-- ==== Sys2Proof/Machine/Device.lean ====
section
/-!
DEFINITION. The steps of the host, the mailbox, the distributors, firmware and the loader: submission queues and launches (R90 to R95, R265 to
R267), device memory seen by the host and by peers (R264, R268), readiness, fencing, spares and failures (R270 to R273, R163), reset and firmware
(R262, R274, R275), clocks (R276), and code objects (R50 to R52).
-/

namespace Sys2Proof.Machine

/-- Adds an answer of the mailbox or of data-object exchange. -/
def State.answer (s : State) (a : Answer) : State := s.onPkg fun p => { p with answers := p.answers ++ [a] }

-- ## Submission queues

/-- A power of two from lo to hi. -/
def powerIn (lo hi n : Nat) : Bool := decide (lo ≤ n) && decide (n ≤ hi) && n == 2 ^ n.log2

/-- A virtual address whose bits 63 to 47 are equal. -/
def canonical (va : Word) : Bool := bitsOf va 47 17 == 0 || bitsOf va 47 17 == 2 ^ 17 - 1

/-- The die of the master distributor. -/
def masterAt (s : State) : Nat := (masterDie s).getD 0

/-- A queue record (Table 14.3) as a queue; its HEAD counter begins at what the HEAD line holds, once the device of that line is in use (R273). -/
def parseQueue (q : Nat) (r : List Byte) (s : State) : SubQueue :=
  { num := q, ring := fieldAt r 0 8, size := fieldAt r 8 4, tail := fieldAt r 0x10 8, head := fieldAt r 0x18 8, elog := fieldAt r 0x20 8,
    elsize := fieldAt r 0x28 4, troot := BitVec.ofNat 64 (fieldAt r 0x30 8), ringva := BitVec.ofNat 64 (fieldAt r 0x38 8),
    headVal := BitVec.ofNat 64 (readPhys s (masterAt s) (fieldAt r 0x18 8) 8).1, stopped := false, leaving := false,
    unread := s.answers (fieldAt r 0x18 8) && !s.inUse (fieldAt r 0x18 8) }

/-- The cases in which a registration returns Invalid Input (R265). -/
def queueOk (r : List Byte) (k : SubQueue) : Bool :=
  r.length == 64 && decide (k.num < 64) && k.ring % 128 == 0 && k.tail % 64 == 0 && k.head % 64 == 0 && k.elog % 64 == 0 &&
    k.ringva.toNat % 128 == 0 && canonical k.ringva && powerIn 2 65536 k.size && fieldAt r 0x0C 4 == 0 && fieldAt r 0x2C 4 == 0 &&
    (k.elog == 0 || powerIn 1 65536 k.elsize) && (k.troot &&& ~~~ 0xFFFFFFFFFF000) == 0

/-- REGISTER_QUEUE. R265 does not say what a registration of a number that is still registered, and has not stopped, does: the model replaces the queue and
answers success (log entry 149). -/
def execRegisterQueue (q : Nat) (qrec : List Byte) (s : State) : Host.Outcome State Fault Refusal :=
  let k := parseQueue q qrec s
  if queueOk qrec k then
    let s1 := if k.unread then s else (readPhys s (masterAt s) k.head 8).2
    .next ((((s1.onPkg fun p => { p with queues := (p.queues.filter fun o => o.num != q) ++ [k] }).answer .success).push [.tailSnoop q]))
  else .next (s.answer .invalidInput)

/-- A launch of a queue can still start. -/
def canStart (s : State) (q : Nat) : Bool :=
  s.pkg.launches.any fun l => l.queue == q && !l.ended &&
    ((!l.contained && decide (l.dealt < l.count)) || s.pkg.chunks.any fun c => c.launch == l.id && c.unstarted != 0)

/-- UNREGISTER_QUEUE: nothing further is picked up from the queue, and the command completes at a step at which no launch of the queue can still
start. -/
def execUnregisterQueue (q : Nat) (s : State) : Host.Outcome State Fault Refusal :=
  if !s.pkg.queues.any fun k => k.num == q then .next (s.answer .invalidInput)
  else if canStart s q then
    .next (s.onPkg fun p => { p with queues := p.queues.map fun k => if k.num = q then { k with leaving := true } else k })
  else .next ((s.onPkg fun p => { p with queues := p.queues.filter fun k => k.num != q }).answer .success)

/-- The error record of a distributor (R267). -/
def masterError (s : State) (k : SubQueue) (seq addr : Nat) : State :=
  errorRecord s (masterAt s) k.elog k.elsize ⟨0, seq, 0, 0, addr, k.num, 0xFFFF, Launched.format⟩

/-- A start record breaks the format (Table 4.5). -/
def formatBad (r : List Byte) : Bool :=
  let c := Ctl.parse (fieldAt r 0x38 8)
  c.cont != 0 || decide (5 < c.slot) || decide (40 < natBits (fieldAt r 0x58 8) 1 6) || natBits (fieldAt r 0x58 8) 7 57 != 0 ||
    decide (2 ^ 48 < fieldAt r 0x40 8) || (r.drop 0x68).any (· != 0)

/-- The launch of a start record at a ring position. -/
def parseLaunch (s : State) (k : SubQueue) (pa slot : Nat) (r : List Byte) : Launch :=
  { id := s.pkg.idCtr, queue := k.num, slotPa := pa, tva := k.ringva + BitVec.ofNat 64 (128 * slot), count := fieldAt r 0x40 8,
    base := BitVec.ofNat 64 (fieldAt r 0x48 8), done := BitVec.ofNat 64 (fieldAt r 0x50 8), nr := natBits (fieldAt r 0x58 8) 0 1 == 1,
    lgrain := natBits (fieldAt r 0x58 8) 1 6, seq := BitVec.ofNat 64 (fieldAt r 0x60 8), ctl := BitVec.ofNat 64 (fieldAt r 0x38 8),
    troot := k.troot, elog := k.elog, elsize := k.elsize, dealt := 0, cyclePos := 0, complete := 0, contained := false, ended := false }

/-- The slot of a queue's ring at a counter value. -/
def SubQueue.slotAt (k : SubQueue) (pos : Word) : Nat := k.ring + 128 * (pos.toNat % k.size)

• • • • • • •

◆ WORK ITEM ◆
Within the data above, the lines from the one with "r.length == 64" to the one with "((!l.contained && decide" must be repeated exactly; no other line belongs in the answer.

◆ RESULT ◆
  r.length == 64 && decide (k.num < 64) && k.ring % 128 == 0 && k.tail % 64 == 0 && k.head % 64 == 0 && k.elog % 64 == 0 &&
    k.ringva.toNat % 128 == 0 && canonical k.ringva && powerIn 2 65536 k.size && fieldAt r 0x0C 4 == 0 && fieldAt r 0x2C 4 == 0 &&
    (k.elog == 0 || powerIn 1 65536 k.elsize) && (k.troot &&& ~~~ 0xFFFFFFFFFF000) == 0

/-- REGISTER_QUEUE. R265 does not say what a registration of a number that is still registered, and has not stopped, does: the model replaces the queue and
answers success (log entry 149). -/
def execRegisterQueue (q : Nat) (qrec : List Byte) (s : State) : Host.Outcome State Fault Refusal :=
  let k := parseQueue q qrec s
  if queueOk qrec k then
    let s1 := if k.unread then s else (readPhys s (masterAt s) k.head 8).2
    .next ((((s1.onPkg fun p => { p with queues := (p.queues.filter fun o => o.num != q) ++ [k] }).answer .success).push [.tailSnoop q]))
  else .next (s.answer .invalidInput)

/-- A launch of a queue can still start. -/
def canStart (s : State) (q : Nat) : Bool :=
  s.pkg.launches.any fun l => l.queue == q && !l.ended &&
    ((!l.contained && decide (l.dealt < l.count)) || s.pkg.chunks.any fun c => c.launch == l.id && c.unstarted != 0)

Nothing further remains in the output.